Reached at the hospital Wednesday, Stigler said she was about to undergo surgery to fix her fractured eye socket, and likely would miss more than a month of work. The video shows De Leon throwing water on her and punching her in the face.

The guard, Zoa Stigler has a broken nose and black eye with a possible need for surgery as a result of the incident. She was immediately taken to hospital and now requires surgery. "He didn't say anything, and he just punched me", Stigler told NBC Chicago at the time.

"I am surprised I didn't fall down because the impact was really hard", Stigler told WLS-TV. Stigler said she checked on whether the man needed help and then called Chicago police.

"I mean, when I got out of the vehicle and he approached me, his body language told me how remorseful, how sorry he was", Valenti said.

The page, to help pay medical bills for the woman, had raised over $12,700 toward its goal of $20,000 by Tuesday afternoon. She appeared unmoved by Valenti's comments that the suspect is sorry but said she would forgive him because it's the Christian thing to do.

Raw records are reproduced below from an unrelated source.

-- ==== Sys2Proof/Machine/CompressFunction.lean ====
section
/-! DEFINITION. `compress : (Word32^8) x (Byte^64) -> Word32^8`, the operation as a function of its two inputs alone
(R135, R137): no register, no scratch. Claims are stated with it; the machine runs `compressRun`. -/

namespace Sys2Proof.Machine

/-- The schedule words `w[0..15+n]`, the newest first, so that `w[i-2]`, `w[i-7]`, `w[i-15]`, `w[i-16]` stand at places
1, 6, 14, 15 (R129, R130). -/
def scheduleNewestFirst (block : Block) : Nat → List Word
  | 0 => ((List.finRange 16).map (bufLoadWord block)).reverse
  | n + 1 =>
    let ws := scheduleNewestFirst block n
    scheduleSum (ws.getD 15 0) (ws.getD 6 0) (ws.getD 14 0) (ws.getD 1 0) :: ws

/-- The schedule `w[0..63]` of a block in index order. -/
@[irreducible] def schedule (block : Block) : List Word := (scheduleNewestFirst block 48).reverse

/-- The eight working variables (R131). -/
structure Working where
  a : Word
  b : Word
  c : Word
  d : Word
  e : Word
  f : Word
  g : Word
  h : Word
  deriving DecidableEq, Repr

/-- The working variables before round 0 (R131). -/
def workingOf (hash : HashWords) : Working :=
  ⟨hash[0], hash[1], hash[2], hash[3], hash[4], hash[5], hash[6], hash[7]⟩

/-- One round with constant `k` and schedule word `w` (R132, R133). -/
def roundOf (v : Working) (k w : Word) : Working :=
  let t1 := roundT1 v.e v.f v.g v.h k w
  let t2 := roundT2 v.a v.b v.c
  ⟨add32 t1 t2, v.a, v.b, v.c, add32 v.d t1, v.e, v.f, v.g⟩

/-- The 64 rounds over the pairs (K[t], w[t]), `t` increasing (R133). -/
def roundsOf (v : Working) (kws : List (Word × Word)) : Working := kws.foldl (fun v kw => roundOf v kw.1 kw.2) v

/-- The feed-forward (R134). -/
def accumulate (hash : HashWords) (v : Working) : HashWords :=
  #v[add32 hash[0] v.a, add32 hash[1] v.b, add32 hash[2] v.c, add32 hash[3] v.d,
     add32 hash[4] v.e, add32 hash[5] v.f, add32 hash[6] v.g, add32 hash[7] v.h]

/-- The compression function of R135. -/
@[irreducible] def compress (hash : HashWords) (block : Block) : HashWords :=
  accumulate hash (roundsOf (workingOf hash) (kTable.zip (schedule block)))

end Sys2Proof.Machine
end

Stigler said she fell backward.

Fenbert said DeLeon has been in the Army for five years and is now on active duty. "Because a little water got on me". Stigler said she had worked at the building for around five years, and never had a violent confrontation, as she prides herself on her helpful, respectful approach to her job. The man has not been found and Stigler says if he is, she plans to press charges. Despite her injuries, she remains positive. That's when he punched her in her face. He served nine months in Afghanistan and was scheduled to report to Hawaii early next month, the lawyer said.

Sources said De Leon is in the military. "'No, we're fine right here, ' (they said)".

Richard Fenbert, attorney for Matthew De Leon, talks to reporters after his clients court hearing.